ELIQUIS also was superior to placebo for the predefined secondary efficacy outcome of recurrent VTE and VTE-related death (8.8% in the placebo group, compared with 1.7% in both the ELIQUIS 2.5 mg and 5 mg groups). Both of these endpoints, the primary and secondary efficacy outcomes, were statistically significant (p<0.001).
The rate of the primary safety outcome of major bleeding was comparable across treatment groups (0.2 % for ELIQUIS 2.5 mg; 0.1 % for ELIQUIS 5 mg and 0.5% for placebo). The rate of the composite of major bleeding and clinically relevant non-major bleeding for the 5 mg treatment group (4.3%) was higher versus the placebo group (2.7%), while the rate for the 2.5 mg treatment group (3.2%) was similar to the placebo group. The findings were published online today in
The New England Journal of Medicine and announced at a press briefing during the 54th Annual Meeting of the American Society of Hematology (ASH).

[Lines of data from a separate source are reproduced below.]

-- ==== Sys2Proof/Certificates/Slice0/Obligations.lean ====
section
/-! DEFINITION. The statements for the provers. Each docstring names the rule of spec/ it formalises; a clause that is the
model's own choice says so and names the log entry. -/

open Sys2Proof Sys2Proof.Machine

/-! ## Encoding -/

/-- R70, all seven examples as text and as words, and the three refusals. -/
def Obligations.EncodingExamplesOfTheSpec : Prop :=
  decodeProgram [0x01000000] = .ok [.init] ∧
  decodeProgram [0x02000001, 0x00000005] = .ok [.update none 5] ∧
  decodeProgram [0x02000000, 0x00000000] = .ok [.update (some []) 0] ∧
  decodeProgram [0x02000000, 0xFFFFFFFF] = .ok [.update (some []) 0xFFFFFFFF] ∧
  decodeProgram [0x02000000, 0x00000001, 0x0000FF00] = .ok [.update (some [0x00FF00]) 1] ∧
  decodeProgram [0x02000000, 0x00000002, 0x00000000, 0x00FFFFFF] = .ok [showCommand [0x000000, 0xFFFFFF]] ∧
  decodeProgram [0x02000001, 0x00000000] = .ok [.update none 0] ∧
  assemble ['I', 'N', 'I', 'T'] = .ok [.init] ∧
  assemble ['U', 'P', 'D', 'A', 'T', 'E', ' ', 'n', 'u', 'l', 'l', ',', ' ', '5'] = .ok [.update none 5] ∧
  assemble ['U', 'P', 'D', 'A', 'T', 'E', ' ', '[', ']', ',', ' ', '0'] = .ok [.update (some []) 0] ∧
  assemble ['U', 'P', 'D', 'A', 'T', 'E', ' ', '[', ']', ',', ' ', '-', '1'] = .ok [.update (some []) 0xFFFFFFFF] ∧
  assemble ['U', 'P', 'D', 'A', 'T', 'E', ' ', '[', '0', 'x', '0', '0', 'F', 'F', '0', '0', ']', ',', ' ', '1'] =
    .ok [.update (some [0x00FF00]) 1] ∧
  assemble ['S', 'H', 'O', 'W', ' ', '[', '0', 'x', '0', '0', '0', '0', '0', '0', ',', ' ', '0', 'x', 'F', 'F', 'F', 'F', 'F', 'F', ']'] =
    .ok [showCommand [0x000000, 0xFFFFFF]] ∧
  assemble ['U', 'P', 'D', 'A', 'T', 'E', ' ', 'n', 'u', 'l', 'l', ',', ' ', '0'] = .ok [.update none 0] ∧
  decodeProgram [0x03000000] = .error .reservedOp ∧
  decodeProgram [0x01000001] = .error .reservedBits ∧
  decodeProgram [0x02000000, 0x00000002, 0x00000000] = .error .truncated

/-- R67: the word of every row of the event table, with a data byte for the two that carry one. That a word outside the
format is refused with the decoder's reasons is the model's choice (log 18). -/
def Obligations.EventTableDecodes : Prop :=
  decode [0x80000000] = .ok (.fgCheck, []) ∧ decode [0x81000000] = .ok (.fgDrain, []) ∧
  decode [0x82000000] = .ok (.fgPrepare, []) ∧ decode [0x83000000] = .ok (.fgEncode, []) ∧
  decode [0x84000000] = .ok (.fgGapwait, []) ∧ decode [0x85000000] = .ok (.fgArm, []) ∧
  decode [0x86000002] = .ok (.fgReturn 0x02, []) ∧ decode [0x900000FE] = .ok (.dmaSend 0xFE, []) ∧
  decode [0x91000000] = .ok (.dmaComplete, []) ∧ decode [0xA0000000] = .ok (.irqCompletion, []) ∧
  decode [0xB0000000] = .ok (.timerTick, []) ∧ decode [0x87000000] = .error .reservedOp ∧
  decode [0x80000100] = .error .reservedBits

/-- Decoding what the encoder writes gives every well-formed operation back, with every operand, and leaves the words
after it (R58 to R63, R67). -/
def Obligations.DecodeOfEncodeIsTheOperation : Prop :=
  ∀ (i : Instr) (rest : List Word), i.wellFormed = true → decode (encode i ++ rest) = .ok (i, rest)

/-- The command port decodes the words of every well-formed program to that program (R57, R65). -/
def Obligations.ProgramRoundTrip : Prop :=
  ∀ cs : List HostCmd, (∀ c ∈ cs, c.wellFormed = true) → decodeProgram (encodeProgram cs) = .ok cs

/-- R64: the decoder of R65 produces only well-formed terms. -/
def Obligations.DecodedTermsAreWellFormed : Prop :=
  ∀ (ws : List Word) (cs : List HostCmd), decodeProgram ws = .ok cs → ∀ c ∈ cs, c.wellFormed = true

/-- R62 and R61: the operands of an UPDATE transaction, the colours read from bits 23:0 of k colour words whatever their
bits 31:24 are, and the words after them left. -/
def Obligations.UpdateOperandsAssembled : Prop :=
  ∀ (w0 w1 : Word) (cws rest : List Word), opOf w0 = 0x02 → rsvdOf w0 = 0 →
    ((cnullOf w0 = true ∧ cws = []) ∨ (cnullOf w0 = false ∧ 1 ≤ sint32 w1 ∧ (cws.length : Int) = sint32 w1) ∨
      (cnullOf w0 = false ∧ sint32 w1 ≤ 0 ∧ cws = [])) →
    decodeCommand (w0 :: w1 :: (cws ++ rest)) =
      .ok (.update (if cnullOf w0 then none else some (cws.map fun w => BitVec.ofNat 24 (w.toNat % 2 ^ 24))) w1, rest)

/-- R66: a reserved operation code, the event codes among them, a set reserved bit, and INIT with CNULL are refused,
wherever in a program they come first. -/
def Obligations.ReservedEncodingsAreRefused : Prop :=
  ∀ (cs : List HostCmd) (w : Word) (ws : List Word), (∀ c ∈ cs, c.wellFormed = true) →
    (w.toNat / 2 ^ 24 ≠ 1 → w.toNat / 2 ^ 24 ≠ 2 → decodeProgram (encodeProgram cs ++ w :: ws) = .error .reservedOp) ∧
    (w.toNat / 2 ^ 24 = 1 → w.toNat % 2 ^ 24 ≠ 0 → decodeProgram (encodeProgram cs ++ w :: ws) = .error .reservedBits) ∧
    (w.toNat / 2 ^ 24 = 2 → w.toNat / 2 % 2 ^ 23 ≠ 0 → decodeProgram (encodeProgram cs ++ w :: ws) = .error .reservedBits)

/-- R65: a word sequence that ends inside an UPDATE transaction is refused as TRUNCATED, wherever in a program it comes
first: no COUNT word, whether the colour operand is null or not, or, where it is not, fewer colour words than the count
announces. -/
def Obligations.TruncatedTransactionsAreRefused : Prop :=
  ∀ (cs : List HostCmd) (w0 : Word), (∀ c ∈ cs, c.wellFormed = true) →
    w0.toNat / 2 ^ 24 = 2 → w0.toNat / 2 % 2 ^ 23 = 0 →
    decodeProgram (encodeProgram cs ++ [w0]) = .error .truncated ∧
    ∀ (w1 : Word) (cws : List Word), w0.toNat % 2 = 0 → (cws.length : Int) < sint32 w1 →
      decodeProgram (encodeProgram cs ++ w0 :: w1 :: cws) = .error .truncated

/-- R67: the event word a step log records for DMA_SEND and FG_RETURN holds the byte put on the wire and the code of the
status returned. That the data of an event offered as a choice is not read is the model's choice (log 9). -/
def Obligations.EventWordsRecordTheData : Prop :=
  ∀ (s t : State) (data : Byte),
    (exec (.dmaSend data) s = .next t → guardHolds (.dmaSend data) s = true → t.fault = none →
      ∃ b, t.trace = s.trace ++ [.byte b] ∧ logWord (.dmaSend data) s = some (eventWord 0x90 b)) ∧
    (exec (.fgReturn data) s = .next t → guardHolds (.fgReturn data) s = true →
      ∃ st, t.returns = s.returns ++ [st] ∧ logWord (.fgReturn data) s = some (eventWord 0x86 st.code))

/-! ## The Encoder -/

/-- R75: `encode_pixel(c)[j] = pulse(c[23 − j])`, where the model defines `encode_pixel` by R74's masks. -/
def Obligations.EncodePixelClosedForm : Prop :=
  ∀ (c : Color) (j : Nat), j < 24 → (encodePixel c)[j]? = some (if c.getLsbD (23 - j) then 0xFE else 0x80)

/-- R76: lane k holds the pulses of channel k, bit 7 first, and changing one channel changes only its own lane. -/
def Obligations.LanesAreIndependent : Prop :=
  ∀ (c d : Color) (k : Fin 3) (i : Nat), i < 8 →
    (encodePixel c)[8 * k.val + i]? = some (pulse ((channel c k).getLsbD (7 - i))) ∧
    (channel c k = channel d k → (encodePixel c)[8 * k.val + i]? = (encodePixel d)[8 * k.val + i]?)

/-- R77 and R43: `encode(colors, n)` has 24 × n bytes, and byte 24p + j encodes bit 23 − j of colour p. -/
def Obligations.EncodePlacesEveryBit : Prop :=
  ∀ (cs : List Color) (n : Nat), n ≤ cs.length →
    (encodeColors cs n).length = 24 * n ∧
    ∀ (p j : Nat) (hp : p < cs.length), p < n → j < 24 →
      (encodeColors cs n)[24 * p + j]? = some (if cs[p].getLsbD (23 - j) then 0xFE else 0x80)

/-- R44: PULSE_ZERO is one high cell and seven low ones, PULSE_ONE seven high cells and one low one, and every byte of an
encoding starts high and ends low. -/
def Obligations.PulsesOnTheWire : Prop :=
  shiftOut Config.pulseZero = [true, false, false, false, false, false, false, false] ∧
  shiftOut Config.pulseOne = [true, true, true, true, true, true, true, false] ∧
  ∀ (cs : List Color) (n : Nat), ∀ b ∈ encodeColors cs n,
    (shiftOut b).head? = some true ∧ (shiftOut b).getLast? = some false

/-- R39: an access below BUF_LEN reads the byte and writes it and no other; an access at BUF_LEN or above raises
BUF_RANGE. -/
def Obligations.BufferAccesses : Prop :=
  ∀ (s : State) (i : Nat) (v : Byte), Memory.wf s.buf →
    (24 * s.params.maxPixels ≤ i → memRead s i = .error .bufRange ∧ memWrite s i v = .error .bufRange) ∧
    (i < 24 * s.params.maxPixels → memRead s i = .ok (s.bufByte i) ∧
      ∃ t, memWrite s i v = .ok t ∧ t = { s with buf := t.buf } ∧ Memory.wf t.buf ∧
        t.bufByte i = v ∧ ∀ j, j ≠ i → t.bufByte j = s.bufByte j)

/-! ## What each operation does -/

/-- R83: INIT's effect, from any value of the timer drawn; a second INIT is refused with REINIT. -/
def Obligations.InitBringsTheBlockUp : Prop :=
  ∀ s : State, s.live → s.phase = .nocall →
    (s.ready = false → ∃ v : Word, exec .init s = .next
      { s with
        hpc := s.hpc + 1, timer := v, draws := s.draws + 1, dmaActive := false, dmaLen := 0, dmaIdx := 0, xferDone := false,
        irqEn := true, line := .disabled, trace := s.trace ++ [.disable], ready := true, txDone := true }) ∧
    (s.ready = true → exec .init s = .next { s with refused := some .reinit })

/-- R84: UPDATE captures its operands and opens the call; before INIT it raises NOT_READY, recorded with HPC (R103). -/
def Obligations.UpdateOpensTheCall : Prop :=
  ∀ (s : State) (colors : Option (List Color)) (count : Word), s.live → s.phase = .nocall →
    (s.ready = true → exec (.update colors count) s = .next
      { s with hpc := s.hpc + 1, cur := some ⟨colors, count⟩, phase := .check }) ∧
    (s.ready = false → exec (.update colors count) s = .next { s with fault := some ⟨.notReady, s.hpc⟩ })

/-- R85: FG_CHECK's three outcomes; on either error nothing but STATUS and PHASE changes. -/
def Obligations.FgCheckSortsTheArguments : Prop :=
  ∀ (s : State) (c : Operands), s.live → s.phase = .check → s.cur = some c →
    ((c.colors = none ∨ sint32 c.count ≤ 0) → exec .fgCheck s = .next
      { s with status := some .invalidArgument, phase := .return }) ∧
    (c.colors ≠ none → 0 < sint32 c.count → (s.params.maxPixels : Int) < sint32 c.count → exec .fgCheck s = .next
      { s with status := some .capacityExceeded, phase := .return }) ∧
    (c.colors ≠ none → 0 < sint32 c.count → sint32 c.count ≤ (s.params.maxPixels : Int) → exec .fgCheck s = .next
      { s with phase := .drain })

/-- R89: with TX_DONE the drain is over; without it the step holds, which the model renders as a state that stands
(log 3). -/
def Obligations.FgDrainWaitsForCompletion : Prop :=
  ∀ s : State, s.live → s.phase = .drain →
    (s.txDone = true → exec .fgDrain s = .next { s with phase := .prepare }) ∧
    (s.txDone = false → exec .fgDrain s = .next s)

/-- R90: FG_PREPARE resets the timer, disables the line and emits Disable, whatever the line was. -/
def Obligations.FgPrepareStartsTheGap : Prop :=
  ∀ s : State, s.live → s.phase = .prepare → exec .fgPrepare s = .next
    { s with timer := 0, line := .disabled, trace := s.trace ++ [.disable], phase := .encode }

/-- R78 and R79: FG_ENCODE completes for every admitted count, byte 24p + j becomes PULSE_ONE exactly when bit 23 − j of
colour p is set, every other byte of the buffer reads as before, and nothing but BUF and PHASE changes. -/
def Obligations.FgEncodeFillsTheBuffer : Prop :=
  ∀ (s : State) (cs : List Color) (count : Word), s.live → s.phase = .encode → s.cur = some ⟨some cs, count⟩ →
    (cs.length : Int) = sint32 count → 1 ≤ cs.length → cs.length ≤ s.params.maxPixels → Memory.wf s.buf →
    ∃ t, exec .fgEncode s = .next t ∧ t = { s with buf := t.buf, phase := .gapwait } ∧ Memory.wf t.buf ∧
      (∀ (p j : Nat) (hp : p < cs.length), j < 24 → t.bufByte (24 * p + j) = if cs[p].getLsbD (23 - j) then 0xFE else 0x80) ∧
      ∀ a, 24 * cs.length ≤ a → t.bufByte a = s.bufByte a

“Up to 10 percent of patients will experience a recurrent venous thromboembolism event after completing the currently recommended six-to-twelve-month treatment period, suggesting the need for additional prophylaxis,” said Dr. Giancarlo Agnelli, professor of internal medicine, University of Perugia, Italy; director of the Department of Internal and Cardiovascular Medicine and Stroke-Unit, University Hospital, Perugia, Italy; and lead investigator of the study. “In the AMPLIFY-EXT trial, which added an additional year of treatment, ELIQUIS reduced the composite risk of recurrent venous thromboembolism and total mortality without an increase in major bleeding versus placebo.”